-- ==== Sys2Proof/Machine/Failure.lean ====
section
/-! DEFINITION. What failures and changes of the grid do, shared by every family: admission and skipping, the status of a
request that touches a suspect unit, panel loss, the end of requests on failed units, epoch steps, domain switching. -/

namespace Sys2Proof.Machine

/-! ### Admission (R211 to R214, R216) -/

/-- The admission beat of a line instant. -/
def State.beatOf (s : State) (lt : Nat) : Nat := lt / 65536 / s.beatLen

/-- A frame is in a pass. -/
def Frame.inPass (f : Frame) : Bool := f.pass.isSome

/-- The frames charged to an admission beat, and their projected tile-cycle and stream cost (R212). -/
def State.chargedTo (s : State) (k : Nat) : List (Nat × Frame) := s.frames.cells.filter fun c => s.beatOf c.2.deadline == k
def State.tcCost (s : State) (k : Nat) : Nat := ((s.chargedTo k).map fun c => c.2.tc).sum
def State.sbCost (s : State) (k : Nat) : Nat := ((s.chargedTo k).map fun c => c.2.sb).sum
/-- An admission beat's cost exceeds a budget. -/
def State.overBudget (s : State) (k : Nat) : Bool :=
  decide (s.tcBudget < s.tcCost k) || decide (s.sbBudget < s.sbCost k)

/-- The slot by which a frame ranks: the lowest member of its locked set, or its own (R212). -/
def State.rankSlot (s : State) (f : Frame) : Nat :=
  match (s.sessionOf f.slot).set with
  | none => f.slot
  | some g => (((s.sessions.cells.filter fun c => c.2.set == some g).map Prod.fst).head?).getD f.slot

/-- A frame `a` is skipped before `b`: lower class, then later deadline, then higher slot (R212). -/
def State.skipsBefore (s : State) (a b : Frame) : Bool :=
  decide (a.cls < b.cls) || (a.cls == b.cls && (decide (b.deadline < a.deadline) ||
    (a.deadline == b.deadline && decide (s.rankSlot b < s.rankSlot a))))

/-- The frame that is skipped first among those that are eligible in a beat. -/
def State.skipFirst (s : State) (k : Nat) : Option (Nat × Frame) :=
  ((s.chargedTo k).filter fun c => !c.2.inPass).foldl (fun (a : Option (Nat × Frame)) c => match a with
    | none => some c
    | some b => if s.skipsBefore c.2 b.2 then some c else some b) none

/-- One frame is skipped: it completes with FRAME_SKIPPED and counts in its class and window (R212, R216). -/
def State.skipFrame (s : State) (key : Nat) : State :=
  match s.frames.find key with
  | none => s
  | some f =>
    let w := f.deadline / 65536 * 8 + f.cls
    let q := s.skips.get ⟨0, 0⟩ w
    ({ s with skips := s.skips.set w { q with skips := q.skips + 1 } }).frameDone key .frameSkipped 0

/-- The candidate of a frame: itself, or with a locked set every member's frame for that deadline, and the set's deadline
is kept as skipped (R213). -/
def State.skipCandidate (s : State) (key : Nat) (f : Frame) : State :=
  match (s.sessionOf f.slot).set with
  | none => s.skipFrame key
  | some g =>
    let ms := (s.frames.cells.filter fun c => (s.sessionOf c.2.slot).set == some g && c.2.deadline == f.deadline
      && !c.2.inPass).map Prod.fst
    each ms State.skipFrame { s with setSkips := (g, f.deadline) :: s.setSkips.filter fun x => x != (g, f.deadline) }

/-- Frames of a beat are skipped until both costs are within budget; when only frames in a pass remain, the overload is
counted in 0x2503:05 (R212). -/
def skipLoop : Nat → Nat → State → State
  | 0, _, s => s
  | fuel + 1, k, s =>
    if s.overBudget k = false then s else
      match s.skipFirst k with
      | none => s.bump64 0x2503 5
      | some c => skipLoop fuel k (s.skipCandidate c.1 c.2)

/-- R212 applied to one admission beat. -/
def State.admitBeat (s : State) (k : Nat) : State := skipLoop (s.frames.cells.length + 1) k s

/-- The budgets are recomputed: R212 applies to every admission beat whose first line has not yet passed (R214). -/
def State.rebudget (s : State) : State :=
  each (((s.frames.vals.map fun f => s.beatOf f.deadline).dedup).filter fun k => decide (s.beat.n ≤ k * s.beatLen)) State.admitBeat s

/-! ### The end of a job (R200) -/

/-- JCLOSE's effect (R200), but for the completion of the JCLOSE entry itself. The admission budgets follow when a plan that
counts in them goes (R214). -/
def State.jobClose (s : State) (j : Nat) (but : Nat × Nat) : State :=
  let q := s.jobOf j
  if q.st = .free then s else
    let st : Status := if q.fenced then .fenced else .jobAborted
    let s1 := { s with jobs := s.jobs.set j { q with st := .aborted } }
    let s2 := each (s1.taskTiles j) State.killTask s1
    let s3 := (((((s2.jobEntriesEnd j st 0 but).jobFramesEnd j st 0).jobLinks j).jobSlotsEnd j).jobSessionsEnd j).jobPlansEnd j
    let ended := s.plans.vals.any fun p => p.job == j && (p.st == .active || p.st == .staging)
    (if ended then s3.rebudget else s3).jobForget j

/-- The jobs that are not FREE. -/
def State.liveJobs (s : State) : List Nat := (s.jobs.cells.filter fun c => c.2.st != .free).map Prod.fst

/-- Every job is closed (R311, R355). -/
def State.closeAllJobs (s : State) : State := each s.liveJobs (fun x j => x.jobClose j (0, 0x10000)) s

/-- Active plans whose demand now exceeds a budget: detector 0x0504 fires once and 0x2403:09 counts (R174). -/
def State.demandCheck (s : State) : State :=
  match (List.range 16).find? fun g => decide (s.dramPerLine < s.dramDemand g) || decide (s.flashPerLine < s.flashDemand g) with
  | some g => (s.bump64 0x2403 9).fire 0x0504 g 0
  | none => s

/-! ### Suspect units (R403, R404) -/

/-- The region of a plan: its origin and the tiles its pleats name (log 15). -/
def Plan.region (p : Plan) : Region :=
  ⟨p.lx, p.ly, (p.pleats.map fun x => x.rx).foldl max 0 + 1, (p.pleats.map fun x => x.ry).foldl max 0 + 1⟩

/-- A suspect unit that a request on these tiles and segments touches. -/
def FailUnit.touched (u : FailUnit) (keys segs : List Nat) : Bool :=
  match u with
  | .tile k => keys.contains k
  | .panel p _ => keys.any fun k => keyPanel k == p
  | .panelReset p => keys.any fun k => keyPanel k == p
  | .dram g => segs.contains g
  | .owner _ _ => false

/-- A tile's failure will make its panel lost (R405 step 4, R408). -/
def State.losesPanel (s : State) (k : Nat) : Bool :=
  let w := s.wafer
  let row := keyPanel k * 12 + keyRow k
  (w.logical k).isSome && (w.skipOf (keyPanel k) (keyRow k) != 11 || w.spent.get false row || (s.moves.find row).isSome)

/-- The status that the fence of the suspect units will give a request of job `j` that touches these tiles and segments;
OK when none is touched (R404). -/
def State.suspectStatus (s : State) (j : Nat) (keys segs : List Nat) : Status :=
  let q := s.jobOf j
  let hit := s.suspects.filter fun x => x.what.touched keys segs
  let aborts := hit.any fun x => match x.what with
    | .panel _ _ => true
    | .tile k => s.losesPanel k
    | _ => false
  worst (cond (s.isSuspect (.owner 2 j)) .fenced ++ cond (aborts || s.isSuspect (.owner 1 (fnNum q.owner))) .jobAborted
    ++ cond (!hit.isEmpty) (if q.elastic then .regionLost else .jobAborted))

/-- The detector behind that status. -/
def State.suspectTouchDet (s : State) (keys segs : List Nat) : Nat :=
  match s.suspects.find? fun x => x.what.touched keys segs with
  | some x => x.det
  | none => 0

/-- The tiles that a frame with a lane touches: its plan's region. -/
def State.frameTiles (s : State) (f : Frame) : List Nat :=
  match f.pass with
  | none => []
  | some (pl, _) => match s.plans.find pl with
    | some p => s.wafer.regionKeys p.region
    | none => []

/-- The tiles that an entry names (R403). -/
def EntryRun.tilesNamed (e : EntryRun) (w : Wafer) : List Nat :=
  if e.engine = 0 ∧ (e.op = 1 ∨ e.op = 2) then w.regionKeys (regionFrom (e.field 4 2) (e.field 6 1) (e.field 7 1))
  else if e.engine = 0 ∧ e.op = 4 then
    [e.field 8 8, e.field 16 8].filterMap fun a => match w.target a with
      | .tile k _ => some k
      | _ => none
  else if e.engine = 2 ∧ 3 ≤ e.op ∧ e.op ≤ 8 then
    [e.field 8 8].filterMap fun a => match w.target a with
      | .tile k _ => some k
      | _ => none
  else if e.engine = 3 ∧ e.op = 1 then w.regionKeys (regionFrom (e.field 8 2) (e.field 10 1) (e.field 11 1))
  else []

/-- The segments whose tier 1 range an entry reads or writes (R403). -/
def segsIn (a n : Nat) : List Nat := if n = 0 ∨ tier1Size ≤ a then [] else (List.range 16).filter fun g =>
  decide (a < (g + 1) * segSize) && decide (g * segSize < a + n)
def EntryRun.segsNamed (e : EntryRun) : List Nat :=
  if e.engine = 0 ∧ e.op = 4 then segsIn (e.field 8 8) (e.field 4 4) ++ segsIn (e.field 16 8) (e.field 4 4)
  else if e.engine = 0 ∧ e.op = 1 then segsIn (e.field 16 8) (e.field 14 2 * 64)
  else if e.engine = 1 ∧ (e.op = 8 ∨ e.op = 9) then segsIn (e.field 16 8) (e.field 24 4 * 4096)
  else if e.engine = 2 ∧ (e.op = 7 ∨ e.op = 8) then segsIn (e.field 8 8) 8
  else if e.engine = 2 ∧ 3 ≤ e.op ∧ e.op ≤ 6 then segsIn (e.field 8 8) (e.field 0x18 4)
  else []

/-- The operations whose completion is a barrier over tiles (R413). -/
def EntryRun.isBarrier (e : EntryRun) : Bool :=
  (e.engine == 0 && (e.op == 1 || e.op == 2)) || (e.engine == 3 && e.op == 1)

/-! ### Ending what touches failed tiles and segments (R199, R403, R413) -/

/-- The jobs that are OPEN. -/
def State.openJobs (s : State) : List Nat := (s.jobs.cells.filter fun c => c.2.st == .opened).map Prod.fst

# # # # # # #

**Task to carry out:** Go through the entries and return each line where the word "skipFrame" appears.

**Output of the exercise:**
def State.skipFrame (s : State) (key : Nat) : State :=
  | none => s.skipFrame key
    each ms State.skipFrame { s with setSkips := (g, f.deadline) :: s.setSkips.filter fun x => x != (g, f.deadline) }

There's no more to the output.